HIPPI has no inherent limit on packet size. The HIPPI-FP header
contains a 32 bit D2_Size field that, while it may limit packets to
about 4 gigabytes, imposes no practical limit for networking
purposes. Even so, a HIPPI-SC switch used as a LAN needs an MTU so
that Destination buffer sizes can be determined.
The MTU for HIPPI-SC LANs is 65280 bytes.

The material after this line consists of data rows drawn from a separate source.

/-- A cause at the clause's header (R107): ILLEGAL_CLAUSE precisely, a fetch fault restartably. -/
def State.headerTrap (s : State) (k : GangKey) (p : Path) (cause taddr : Nat) (miss : Option Nat) : State :=
  let m := p.mask &&& ~~~(s.gang k).exited
  let info : TrapInfo := ⟨BitVec.ofNat 8 cause, 0, false, p.pc, p.pc, m, taddr, [], none, p.id⟩
  match miss with
  | some level => s.pageFault k ⟨info, taddr, 0x10, .fetch, level, none, none⟩
  | none => s.takeTrap k info
/-- A return point without LAND at which a call's paths have met otherwise than at a RET: BAD_TARGET stands at the RET by which a path came there (R81) (log 75). -/
def State.lateReturn (s : State) (k : GangKey) (p : Path) (ret : Nat) : State :=
  (s.modPath k p.id fun q => { q with ret := none }).takeTrap k ⟨0x23, 0, false, ret, p.pc, p.mask &&& ~~~(s.gang k).exited, 0, [], none, p.id⟩
/-- A gang takes its place in the clause slot: at a header the clause is read and checked first; later in a clause it goes on where it stands. -/
def State.enterSlot (s : State) (core bench : Nat) (k : GangKey) : State :=
  match s.running k with
  | none => s
  | some p =>
    let into (s : State) (eng : Nat) : State :=
      let b := s.bench core bench
      let s := s.fillRange (some core) (s.team k.team).ctx ((s.launchOf k).va p.hdr) (8 * (p.cnt + 1))
      (s.setBench core bench ⟨b.slot ++ [k], eng⟩).modGang k fun g => { g with passed := 0, starved := false, readySince := none }
    if p.pos ≠ 0 then into s (headerEng (s.headerAt k p.hdr))
    else if p.ret.isSome && !s.landing k p.hdr then s.lateReturn k p (p.ret.getD 0)
    else
      match s.checkClause k p.hdr with
      | .fault va f => s.headerTrap k p f.cause va f.missing
      | .illegal => s.headerTrap k p 0x03 0 none
      | .ok h => into (s.modPath k p.id fun q => { q with pos := 1, cnt := headerCnt h + 1, resumed := false, ret := none }) (headerEng h)
/-- Clause-ready gangs passed over by a counted slot; 48 such slots make a gang starved (R52) (log 64). -/
def State.passOver (s : State) (ks chosen : List GangKey) : State :=
  { s with gangs := s.gangs.map fun e =>
      if ks.contains e.1 && !chosen.contains e.1 && !e.2.demoted then (e.1, { e.2 with passed := e.2.passed + 1, starved := e.2.passed + 1 ≥ 48 }) else e }
/-- The gang stands in its bench's clause slot. -/
def State.inSlot (s : State) (k : GangKey) : Bool := s.benches.any fun e => e.2.slot.contains k
/-- The gangs that become clause-ready outside their slot note the core cycle (rule 5). -/
def State.noteReady (s : State) (core : Nat) : State :=
  { s with gangs := s.gangs.map fun e =>
      if e.2.core = core then
        (e.1, { e.2 with readySince := if s.clauseReady e.1 && !s.inSlot e.1 then some (e.2.readySince.getD (s.core core).cycle) else none })
      else e }
/-- ISSUE_SELECT: with the clause slot free, the bench chooses a gang and its co-issue partners. -/
def execIssueSelect (core bench : Nat) (s : State) : Host.Outcome State Fault Refusal :=
  let s := s.noteReady core
  if (s.bench core bench).slot ≠ [] then .next s
  else
    let ready := s.readyOn core bench
    let ks := ready.filter fun k => !s.throttled core (s.clauseEng k)
    match s.pick false ks with
    | none => .next s
    | some k =>
      let steer := s.steering core
      let more := if (s.gang k).width ≤ 16 then s.partners steer (s.clauseEng k) (ks.filter fun x => x ≠ k) (s.gang k).quarters 3 else []
      let counted := !(s.gang k).preempted
      let s := if counted then s.passOver ready (k :: more) else s
      .next ((k :: more).foldl (fun s k => s.enterSlot core bench k) s)
/-- GANG_STARVED: a clause-ready gang passed over for 48 counted slots is starved, and goes before every gang that is not (rule 2) (log 64). -/
def execGangStarved (g : GangKey) (s : State) : Host.Outcome State Fault Refusal :=
  if (tget s.gangs g).any fun x => x.passed ≥ 48 then .next (s.modGang g fun x => { x with starved := true }) else .next s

This value was selected because it allows the IP packet to fit in one
64K byte buffer with up to 256 bytes of overhead. The overhead is 40
bytes at the present time; there are 216 bytes of room for expansion.
HIPPI-FP Header 8 bytes
HIPPI-LE Header 24 bytes
IEEE 802.2 LLC/SNAP Headers 8 bytes
Maximum IP packet size (MTU) 65280 bytes
------------
Total 65320 bytes (64K - 216)
6 Camp-on
When several Sources contend for a single Destination, the Camp-on
feature allows the HIPPI-SC switch to arbitrate and ensure that all
Sources have fair access. (HIPPI-SC does not specify the method of
arbitration.) Without Camp-on, the contending Sources would simply
have to retry the connection repeatedly until it was accepted, and
the fastest Source would usually win. To guarantee fair share
arbitration, Sources are prohibited from making repeated requests to
the same Destination without Camp-on in such a way as to defeat the
arbitration.
There is another important reason to use Camp-on: when a connection
without Camp-on is rejected, the Source cannot determine whether the
rejection came from the requested Destination or from the switch.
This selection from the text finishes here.